The words feel both beautiful and unsettling.
“But what about imagination?” I ask. “Isn’t imagination the source of creativity?”
“Yes,” the being replies. “But imagination is not meant to replace reality.”
“It is meant to reveal what reality is asking to become.”
“Use your imagination as a bridge—not as a wall.”
“Sense first.”
“Imagine second.”
“Create third.”
“Your gifts grow stronger when they arise from relationship.”
The chamber becomes silent once more.
I realize I have often tried to shape life before listening to it.
To solve before sensing.
To speak before hearing.
To make something impressive rather than something true.
The being watches patiently as understanding begins to unfold on its own.
“You think creation is about changing the world,” it says.
“But creation is about becoming large enough to hear more of the world.”
“Do not ask, ‘How can I leave my mark?’”
“Ask instead, ‘What is asking to emerge through our meeting?’”
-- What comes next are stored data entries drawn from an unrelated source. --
-- ==== Sys2Proof/Machine/TileOps.lean ====
section
/-!
DEFINITION. What the units of a tile share: the run a tile works for, faults (R98, R101), the instructions that may issue (R146 to R150),
completion and marks (R152), event counters (R151), tile store (R118), and the compared writes of full redundancy (R405).
-/
namespace Sys2Proof.Machine

/-- The tile program of a descriptor's work. -/
def Work.run? : Work → Option ExecRun
  | .exec r => some r
  | .serve r => r.run
  | _ => none

def Work.mapRun (f : ExecRun → ExecRun) : Work → Work
  | .exec r => .exec (f r)
  | .serve r => .serve { r with run := r.run.map f }
  | w => w

/-- The run of a descriptor (context, ring, position). -/
def State.run? (s : State) (o : Nat × Nat × Nat) : Option ExecRun := ((s.ctx o.1).find o.2.1 o.2.2).bind (fun d => d.work.run?)

def State.modRun (s : State) (o : Nat × Nat × Nat) (f : ExecRun → ExecRun) : State :=
  s.modDesc o.1 o.2.1 o.2.2 (fun d => { d with work := d.work.mapRun f })

/-- The run that a tile works for. -/
def State.tileRun (s : State) (t : Nat) : Option ((Nat × Nat × Nat) × ExecRun) :=
  (s.tile t).seq.owner.bind (fun o => (s.run? o).map (fun r => (o, r)))

/-- A run that ends or repeats: its tiles issue nothing more and stop at their safe points (R98, R205). -/
def ExecRun.stopping (r : ExecRun) : Bool := r.ending.isSome || r.overflow.any (fun o => o.wide.isSome)

/-- Tile t is a partner of R405. -/
def ExecRun.isPartner (r : ExecRun) (t : Nat) : Bool := r.partner && decide (48 ≤ t)

/-- Secondary codes of tile program faults (R101). -/
def scAccOrder : Half := 1#16
def scWatchdog : Half := 2#16
def scIllegal : Half := 3#16
def scStoreRange : Half := 4#16
def scDmaRange : Half := 5#16
def scPrepFault : Half := 6#16
def scCheckFail : Half := 7#16
def scPoisonRead : Half := 8#16
def scTileFenced : Half := 9#16
def scHostAccess : Half := 10#16

/-- A tile program faults; the first fault of the EXEC stands. RESULT is the restart address, that of the pass or instruction that
faulted (R98, R104, R105, R143, R171); for an instruction of a CALL block and for PREP_FAULT the spec gives none: then it is
free (log 28). -/
def State.tileFault (s : State) (t : Nat) (st : Byte) (code : Half) (at? : Option Nat) : State :=
  match s.tileRun t with
  | none => s
  | some (o, _) =>
    let known := at?.bind (fun a => if a < 2 ^ 32 then some (dword a) else none)
    let e : Ending := { status := st, secondary := code, unit := half t, result := known.getD s.free }
    (if known.isSome then s else s.bump).modRun o (fun r => r.endWithFirst e)

/-- The status that R101 gives a code. -/
def statusOf (code : Half) : Byte :=
  if code = scAccOrder then stState else if code = scWatchdog then stTimeout else if code = scStoreRange ∨ code = scDmaRange then stBounds
  else if code = scCheckFail then stCheck else if code = scPoisonRead then stPoison else if code = scTileFenced then stFenced
  else if code = scHostAccess then stAuth else stFormat

/-- A fault of an instruction. Where it ends its EXEC, what the tile issued before still runs to its end, so that the restart address finds it
done (R98, R131, R143; log 28). -/
def State.fault (s : State) (t : Nat) (code : Half) (at? : Option Nat) : State :=
  let s1 := s.tileFault t (statusOf code) code at?
  if (s.tileRun t).any (fun x => x.2.ending.isNone) then s1.modTile t (fun x => { x with seq := { x.seq with finish := true } }) else s1

/-- Classes and operations of R146. -/
def opDefined (cls op : Nat) : Bool :=
  match cls with
  | 1 => decide (1 ≤ op ∧ op ≤ 7)
  | 2 => decide (1 ≤ op ∧ op ≤ 2)
  | 3 => decide (1 ≤ op ∧ op ≤ 3)
  | 4 => decide (1 ≤ op ∧ op ≤ 3)
  | 5 => op == 1
  | 6 => decide (1 ≤ op ∧ op ≤ 3)
  | _ => false

/-- Accumulator tiles that a matrix instruction names (R130). -/
def accNames (w : TileWord) : List Nat :=
  if tclass w ≠ 1 then [] else
    match top w with
    | 2 => [tf w 111 108]
    | 3 => tf w 111 108 :: (if tf w 10 9 = 0 then [] else [tf w 14 11]) ++ (if tf w 4 3 = 0 then [] else [tf w 8 5])
    | 4 => bitList (tf w 111 96) 16
    | 6 => [tf w 111 108]
    | 7 => [tf w 111 108]
    | _ => []

/-- MLOAD and MPASS, which keep their order (R147). -/
def keepsOrder (w : TileWord) : Bool := tclass w == 1 && (top w == 1 || top w == 2)

/-- What the sequencer finds at a place of its issue window. -/
inductive Found where
  | none
  | insn (addr : Nat) (w : TileWord)
  | past
  | bad (st : Byte)
  | wait

/-- The instruction at the sequencer's PC: of the CALL block in tile store, or of the program at CODE (R149, R150). -/
def State.atPc (s : State) (t : Nat) (o : Nat × Nat × Nat) (r : ExecRun) : Found :=
  let x := s.tile t
  match x.seq.call with
  | some (a, _, i) => .insn (2 ^ 32 + a + 16 * i) (BitVec.ofNat 128 ((s.seenNow t).store.readLE (a + 16 * i) 16))
  | none =>
    if r.codeBytes ≤ x.seq.pc then .past
    else if s.refWaits o.1 r.code.toNat then .wait
    else
      let g := s.readHeld o.1 r.code.toNat x.seq.pc 16
      match g.stop with
      | some st => .bad st
      | none => .insn x.seq.pc (BitVec.ofNat 128 (leNat g.data))

/-- The state after a fetch of the instruction at the PC that failed (R247). -/
def State.fetchReach (s : State) (t : Nat) : State :=
  match s.tileRun t with
  | some (o, r) => s.reachHeld o.1 r.code.toNat (s.tile t).seq.pc 16
  | none => s

/-- Whether the sequencer issues at all: a program runs, nothing stops it, the tile is awake (R66, R98, R205). -/
def State.issues (s : State) (t : Nat) : Bool :=
  match s.tileRun t with
  | some (_, r) => !r.stopping && r.running.toNat.testBit t && (s.tile t).sleep == .running && (s.tile t).slice != .running
  | none => false

/-- A run ends because tile t raised ACC_ORDER: its prep dispatches still complete too (R104, R131). -/
def ExecRun.completes (r : ExecRun) (t : Nat) : Bool := r.ending.any (fun e => e.secondary == scAccOrder && e.unit == half t)

/-- A tile works for a run, awake and not under a slice (R66, R156). -/
def State.works (s : State) (t : Nat) : Bool := (s.tileRun t).isSome && (s.tile t).sleep == .running && (s.tile t).slice != .running

/-- Whether the units of a tile start queued instructions: nothing stops its run, or they were issued before the fault of this tile that
does, and no YIELD or slice holds it (R98, R104, R143, R156, R205). -/
def State.starts (s : State) (t : Nat) : Bool :=
  match s.tileRun t with
  | some (_, r) => (!r.stopping || (s.tile t).seq.finish) && !(s.tile t).seq.yielded && (s.tile t).sleep == .running && (s.tile t).slice != .running
  | none => false

/-- Place k of the issue window: the instructions that R130 holds, then the one at the PC (R147). -/
def State.window (s : State) (t k : Nat) : Found :=
  let q := (s.tile t).seq
  if !s.issues t || q.yielded then .none else
    match q.held[k]? with
    | some (a, w) => .insn a w
    | none =>
      if k ≠ q.held.length ∨ q.wait = 3 ∨ q.ended then .none else
        match s.tileRun t with
        | some (o, r) => s.atPc t o r
        | none => .none

/-- An instruction may not pass those held before it: it names one of their accumulator tiles, or both keep their order (R130, R147). -/
def passes (held : List (Nat × TileWord)) (w : TileWord) : Bool :=
  !held.any (fun h => (keepsOrder h.2 && keepsOrder w) || (accNames h.2).any (fun a => (accNames w).contains a))

/-- What the execution of an instruction at its issue comes to: it does not issue yet, for the reason WAIT gives; R130 holds it; it
faults; or it issues. -/
inductive Issued where
  | stay (wait : Nat)
  | hold
  | fault (code : Half)
  | go (s : State)

/-- The sequencer goes on past the instruction at its PC (R149, R150). -/
def Seq.next (q : Seq) : Seq :=
  match q.call with
  | some (a, n, i) => { q with call := if i + 1 < n then some (a, n, i + 1) else none, wait := 0 }
  | none => { q with pc := q.pc + 16, wait := 0 }

def State.modSeq (s : State) (t : Nat) (f : Seq → Seq) : State := s.modTile t (fun x => { x with seq := f x.seq })
def State.modMx (s : State) (t : Nat) (f : Matrix → Matrix) : State := s.modTile t (fun x => { x with mx := f x.mx })

/-- The instruction at place k leaves the window. -/
def State.pass (s : State) (t k : Nat) : State :=
  s.modSeq t (fun q => if k < q.held.length then { q with held := q.held.eraseIdx k } else q.next)

/-- The code of a failed read of the program or of an operand; beyond its object's extent it is DMA_RANGE (log 41). -/
def accessCode (st : Byte) : Half := if st = stPoison then scPoisonRead else if st = stBounds then scDmaRange else scHostAccess

/-- Counts n occurrences of an event in every counter of a tile that selects it (R431). -/
def State.countTile (s : State) (t ev n : Nat) : State :=
  (List.range 16).foldl (fun (s : State) k =>
    let sel := s.reg (rPmcSel t k)
    if n = 0 ∨ !bitOf sel 31 ∨ fld sel 0 8 ≠ ev then s else
      let v := ((s.tile t).pmc.get 0#64 k).toNat + n
      s.modTile t (fun x => { x with
        pmc := x.pmc.set k (dword (v % 2 ^ 48))
        pmcOvf := if 2 ^ 48 ≤ v then x.pmcOvf ||| BitVec.ofNat 16 (2 ^ k) else x.pmcOvf })) s

/-- A range of unified addresses has a block in the slow tier. -/
def State.anySlow (s : State) (r : Nat × Nat) : Bool :=
  r.2 != 0 && (List.range ((r.1 + r.2 - 1) / blockBytes + 1 - r.1 / blockBytes)).any (fun k => (s.slowFrameAt (max r.1 ((r.1 / blockBytes + k) * blockBytes))).isSome)

/-- A tile's read of ranges of unified addresses counts as slow-tier reads where one lies in the slow tier: as many as the junction caches do
not hold, which is free (R218, R431; log 51). -/
def State.countSlow (s : State) (t : Nat) (rs : List (Nat × Nat)) : State :=
  if rs.any s.anySlow then s.bump.countTile t 0x18 (s.free.toNat % 2 ^ 32) else s

/-- The unified addresses of n bytes at a target, if it is one of device memory. -/
def Target.devRange (d : Target) (n : Nat) : List (Nat × Nat) :=
  match d.space with
  | .dev _ => [(d.addr, n)]
  | _ => []

/-- The unified addresses of the instruction at the PC. -/
def State.fetchRange (s : State) (t : Nat) : List (Nat × Nat) :=
  match s.tileRun t with
  | some (o, r) => ((s.resolveHeld o.1 r.code.toNat).plus (s.tile t).seq.pc).devRange 16
  | none => []

/-- The sequencer has taken the instruction at place k, read in state s: it counts as issued, and its fetch from the slow tier as a read
(R431), and what it met of a CALL block is drawn (R150, R155). -/
def State.took (s' s : State) (t k : Nat) : State :=
  let s1 := s'.countTile t 2 1
  if k ≠ (s.tile t).seq.held.length then s1
  else if (s.tile t).seq.call.isSome then s1.drew (s.tile t) (s.tile t).seq.nextId
  else s1.countSlow t (s.fetchRange t)

/-- TAG_EN: one in 2^TAG_N of the matrix and vector instructions that issue is tagged; which ones is free (R433; log 51). -/
def State.addTag (s' s : State) (t a : Nat) (w : TileWord) : State :=
  let r := s.reg (rPmcTag t)
  if !bitOf r 31 || (tclass w != 1 && tclass w != 2) then s' else
    let n := s.tile t |>.seq.nextId
    if s'.free.toNat % 2 ^ clampNat 4 20 (fld r 24 5) ≠ 0 then s'.bump
    else s'.bump.modTile t (fun x => { x with tags := x.tags ++ [⟨if x.seq.nextId = n then none else some n, a, w, s.time⟩] })

/-- Issues the instruction at place k if it is of the given class and operation: `f` is given its address and word (R147). -/
def State.issue (s : State) (t k cls op : Nat) (f : State → Nat → TileWord → Issued) : State :=
  match s.window t k with
  | .insn a w =>
    if tclass w = cls ∧ top w = op then
      match (if passes ((s.tile t).seq.held.take k) w then f s a w else .stay 2) with
      | .stay n => if k = (s.tile t).seq.held.length then s.modSeq t (fun q => { q with wait := n }) else s
      | .hold => if k = (s.tile t).seq.held.length then s.modSeq t (fun q => { q.next with held := q.held ++ [(a, w)], wait := 0 }) else s
      | .fault c => s.fault t c (some a)
      | .go s' => ((s'.took s t k).addTag s t a w).pass t k
    else s
  | .bad st => (s.fetchReach t).fault t (accessCode st) (some (s.tile t).seq.pc)
  | _ => s

/-- Gives an issued instruction its number and marks its unit busy with it (R152). -/
def State.number (s : State) (t unit : Nat) : State × Nat :=
  let n := (s.tile t).seq.nextId
  (s.modSeq t (fun q => { q with nextId := n + 1, busy := q.busy ++ [(n, unit)] }), n)

/-- An issued instruction completes (R152). -/
def State.complete1 (s : State) (t id : Nat) : State := s.modSeq t (fun q => { q with busy := q.busy.filter (fun b => b.1 != id) })

/-- Adds n to an event counter, saturating at 65,535 with EV_SAT (R151). -/
def Seq.addEvent (q : Seq) (c n : Nat) : Seq :=
  let v := (q.events.get 0#16 c).toNat + n
  { q with events := q.events.set c (half (min v 65535)), evSat := q.evSat || decide (65535 < v) }

/-- A context's AK6 mode (R213). -/
def State.ak6 (s : State) (c : Nat) : Bool := bitOf (s.reg (rNumCtl c)) 1

/-- The context and AK6 mode of a tile's run. -/
def State.tileAk6 (s : State) (t : Nat) : Bool := (s.tileRun t).any (fun x => s.ak6 x.1.1)

/-- A plan entry of the overflow plan (R203, R204): LAYER, FMT, and the wider program's object, length and format if there is one. -/
structure OvfEntry where
  layer : Nat
  fmt : Nat
  wide : Option (Nat × Nat × Nat)

/-- The next wider layer format (R203). -/
def nextWider (f : Nat) : Option Nat :=
  match f with
  | 5 | 6 | 7 => some 2
  | 2 | 3 | 4 => some 0
  | 1 => some 0
  | 0 => some 8
  | _ => none

/-- One entry of the overflow plan, if it is not treated as absent (R203, R204). -/
def ovfEntry (r : List Byte) : Option OvfEntry :=
  let f := recNat r 10 1
  if recNat r 0 4 / 2 ^ 20 ≠ 0 ∨ recNat r 4 4 / 2 ^ 20 ≠ 0 ∨ 9 < f then none else
    match nextWider f with
    | none => some ⟨recNat r 8 2, f, none⟩
    | some g => if recNat r 11 1 = g then some ⟨recNat r 8 2, f, some (recNat r 4 4, recNat r 12 4, g)⟩ else none

/-- The entry that matches a program at offset 0 of an object (R204). -/
def State.ovfMatch (s : State) (c : Nat) (code : DWord) : Option OvfEntry :=
  let ref := s.reg (rOvfPlan c)
  let n := min (fld (s.reg (rOvfCfg c)) 0 13) 4096
  if refOff code.toNat ≠ 0 ∨ fld code.toNat 60 4 ≠ 0 then none else
    (List.range n).findSome? (fun i => match s.readRef c ref (16 * i) 16 with
      | some r => if recNat r 0 4 % 2 ^ 20 = refId code.toNat then ovfEntry r else none
      | none => none)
The walls between myself and everything around me begin to soften.
The fish.
The lake.
The clay.
The trees.
The people I meet.
The stories I write.
None are separate conversations.
They are all one conversation happening through different forms.
The being rises.
“Come.”
Together we leave the chamber and ascend the chain toward the buoy. Light grows brighter with every movement upward until we break the surface beneath the great open sky.
The fog has begun to lift. The lighthouse continues its steady rhythm. The bell still sings with every wave.
I climb onto the shore.[PE1] The earth feels different beneath my feet, because it has changed, but because I have.
The being speaks one final time. “Walk gently. Notice before acting. Listen before shaping. Let your touch become a conversation. The earth is always responding. The relationship is never finished.”
“The water reshapes the shore. The wind reshapes the grass. The seasons reshape the forest. Wisdom is not something you possess. It is something you enter in relationship.”
The being fades into the morning light. I stand quietly, listening. The next step of my journey is no longer something to invent. It is something waiting to be discovered.